**WORKING DATA:**
/-! ## Completion (R341) -/

/-- A copy leaves the FIFO, and its count ends. -/
def State.endCopy (s : State) (ck : Nat) (k : Copy) : State :=
  ((k.going.foldl (fun t r => t.dropPacket r.pkt) s).updCore ck fun c =>
    { c with fifo := c.fifo.filter fun x => decide (x.id ≠ k.id) }).endCount (k.thr ck) 5

/-- A record of c29 (R341). -/
def Copy.record (k : Copy) (st : Nat) : Word :=
  word (bit (decide (st ≠ 0)) * 2 ^ 63 + st * 2 ^ 56 + k.idx * 2 ^ 16 + fld k.w3 0 16)

/-- What a status raises at the submitting slot. -/
def Copy.raises (k : Copy) (st : Nat) : Option (Nat × Word) :=
  match st with
  | 1 => some (0x07, k.w0)
  | 2 => some (0x07, k.w1)
  | 3 => some (0x02, k.w0)
  | _ => none

/-- An access of the copy's to a peer panel is still on its way. -/
def State.copyFlying (s : State) (ck : Nat) (k : Copy) : Bool :=
  s.flights.any fun f => match f.ret with
    | .copy c id _ _ => decide (c = ck ∧ id = k.id)
    | _ => false

/-- COPY_COMPLETE (R341): the completion write or push, then the end of the count; a cancelled copy has no completion (R356). -/
def execCopyComplete (ck id : Nat) (s : State) : Res :=
  unitEvent (coreOk ck) ck s (do
    let k ← (s.core ck).copy id
    let st := if k.cancelled then 4 else k.status
    if (st = 0 ∧ (k.started = false ∨ k.unlanded ≠ [])) ∨ s.copyFlying ck k = true then none
    else if (s.quad (quadOfCore ck)).contained then none
    else if k.mode = 3 ∧ k.cancelled = false then
      if 16 ≤ (s.core ck).c29.length then none
      else pure ((s.updCore ck fun c => { c with c29 := c.c29 ++ [k.record st] }).endCopy ck k)
    else if st = 0 ∧ k.mode = 1 then
      if s.targetOwned ck k then none
      else pure ((s.wr8 (s.localKey (ck * 8) k.caddr) (word (fld k.w3 24 38))).endCopy ck k)
    else
      let t := s.endCopy ck k
      pure (match k.raises st with
        | some (cause, info) => t.postAsync (k.thr ck) cause info
        | none => t))

/-- C29_RECORD_POP (R341): what a head that reads c29 does. -/
def execC29RecordPop (ck : Nat) (s : State) : Res :=
  unitEvent (coreOk ck) ck s (if (s.core ck).c29 = [] then none else some (s.updCore ck fun c => portPop c 61))

/-! ## Handback (R342, R343) -/

/-- The faulting row of a copy, its address and side, when every sector before it has landed; a scale block is not landed before
it is whole (R339). -/
def State.copyFault (s : State) (ck : Nat) (k : Copy) : Option (Nat × Word × Bool × Nat) :=
  if !k.runs then none
  else match s.firstEnd ck k k.rows with
    | some (i, .fault a w e) =>
      if k.kind = 1 ∨ ((List.range (k.sectorsTo i)).all fun n => k.landed.contains n) = true then some (i, a, w, e) else none
    | _ => none

/-- The first eight words of a copy's record. -/
def Copy.backWords (k : Copy) (rec : Word) (i : Nat) : List Word :=
  if k.shaped then
    [k.w0, k.w1, word (fld k.w2 27 37 * 2 ^ 27 + offset rec + 32), k.w3,
      word (k.nz * 2 ^ 40 + k.ny * 2 ^ 24 + k.rowLen), word (wrap 32 k.ssz * 2 ^ 32 + wrap 32 k.ssy),
      word (wrap 32 k.dsz * 2 ^ 32 + wrap 32 k.dsy), word ((k.place i).1 * 2 ^ 16 + (k.place i).2)]
  else [k.w0, k.w1, k.w2, k.w3]

/-- COPY_HANDBACK (R342): the record of a copy whose next row fails translation. -/
def execCopyHandback (ck id : Nat) (s : State) : Res :=
  unitEvent (coreOk ck) ck s (do
    let k ← (s.core ck).copy id
    let f ← s.copyFault ck k
    if (s.quad (quadOfCore ck)).contained then none
    else
      let r := s.reasonOf (.xlate f.2.2.2)
      let t ← s.handback (k.thr ck) 0 (k.backWords (s.handbackAddr (k.thr ck)) f.1) f.2.1 f.2.2.1 r.2 r.1
      pure (t.endCopy ck k))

**TASK ITEM:**
Take the lines above and print them exactly.

**TASK RESULT:**
/-! ## Completion (R341) -/

/-- A copy leaves the FIFO, and its count ends. -/
def State.endCopy (s : State) (ck : Nat) (k : Copy) : State :=
  ((k.going.foldl (fun t r => t.dropPacket r.pkt) s).updCore ck fun c =>
    { c with fifo := c.fifo.filter fun x => decide (x.id ≠ k.id) }).endCount (k.thr ck) 5

/-- A record of c29 (R341). -/
def Copy.record (k : Copy) (st : Nat) : Word :=
  word (bit (decide (st ≠ 0)) * 2 ^ 63 + st * 2 ^ 56 + k.idx * 2 ^ 16 + fld k.w3 0 16)

/-- What a status raises at the submitting slot. -/
def Copy.raises (k : Copy) (st : Nat) : Option (Nat × Word) :=
  match st with
  | 1 => some (0x07, k.w0)
  | 2 => some (0x07, k.w1)
  | 3 => some (0x02, k.w0)
  | _ => none

/-- An access of the copy's to a peer panel is still on its way. -/
def State.copyFlying (s : State) (ck : Nat) (k : Copy) : Bool :=
  s.flights.any fun f => match f.ret with
    | .copy c id _ _ => decide (c = ck ∧ id = k.id)
    | _ => false

/-- COPY_COMPLETE (R341): the completion write or push, then the end of the count; a cancelled copy has no completion (R356). -/
def execCopyComplete (ck id : Nat) (s : State) : Res :=
  unitEvent (coreOk ck) ck s (do
    let k ← (s.core ck).copy id
    let st := if k.cancelled then 4 else k.status
    if (st = 0 ∧ (k.started = false ∨ k.unlanded ≠ [])) ∨ s.copyFlying ck k = true then none
    else if (s.quad (quadOfCore ck)).contained then none
    else if k.mode = 3 ∧ k.cancelled = false then
      if 16 ≤ (s.core ck).c29.length then none
      else pure ((s.updCore ck fun c => { c with c29 := c.c29 ++ [k.record st] }).endCopy ck k)
    else if st = 0 ∧ k.mode = 1 then
      if s.targetOwned ck k then none
      else pure ((s.wr8 (s.localKey (ck * 8) k.caddr) (word (fld k.w3 24 38))).endCopy ck k)
    else
      let t := s.endCopy ck k
      pure (match k.raises st with
        | some (cause, info) => t.postAsync (k.thr ck) cause info
        | none => t))

/-- C29_RECORD_POP (R341): what a head that reads c29 does. -/
def execC29RecordPop (ck : Nat) (s : State) : Res :=
  unitEvent (coreOk ck) ck s (if (s.core ck).c29 = [] then none else some (s.updCore ck fun c => portPop c 61))

/-! ## Handback (R342, R343) -/

/-- The faulting row of a copy, its address and side, when every sector before it has landed; a scale block is not landed before
it is whole (R339). -/
def State.copyFault (s : State) (ck : Nat) (k : Copy) : Option (Nat × Word × Bool × Nat) :=
  if !k.runs then none
  else match s.firstEnd ck k k.rows with
    | some (i, .fault a w e) =>
      if k.kind = 1 ∨ ((List.range (k.sectorsTo i)).all fun n => k.landed.contains n) = true then some (i, a, w, e) else none
    | _ => none

/-- The first eight words of a copy's record. -/
def Copy.backWords (k : Copy) (rec : Word) (i : Nat) : List Word :=
  if k.shaped then
    [k.w0, k.w1, word (fld k.w2 27 37 * 2 ^ 27 + offset rec + 32), k.w3,
      word (k.nz * 2 ^ 40 + k.ny * 2 ^ 24 + k.rowLen), word (wrap 32 k.ssz * 2 ^ 32 + wrap 32 k.ssy),
      word (wrap 32 k.dsz * 2 ^ 32 + wrap 32 k.dsy), word ((k.place i).1 * 2 ^ 16 + (k.place i).2)]
  else [k.w0, k.w1, k.w2, k.w3]

/-- COPY_HANDBACK (R342): the record of a copy whose next row fails translation. -/
def execCopyHandback (ck id : Nat) (s : State) : Res :=
  unitEvent (coreOk ck) ck s (do
    let k ← (s.core ck).copy id
    let f ← s.copyFault ck k
    if (s.quad (quadOfCore ck)).contained then none
    else
      let r := s.reasonOf (.xlate f.2.2.2)
      let t ← s.handback (k.thr ck) 0 (k.backWords (s.handbackAddr (k.thr ck)) f.1) f.2.1 f.2.2.1 r.2 r.1
      pure (t.endCopy ck k))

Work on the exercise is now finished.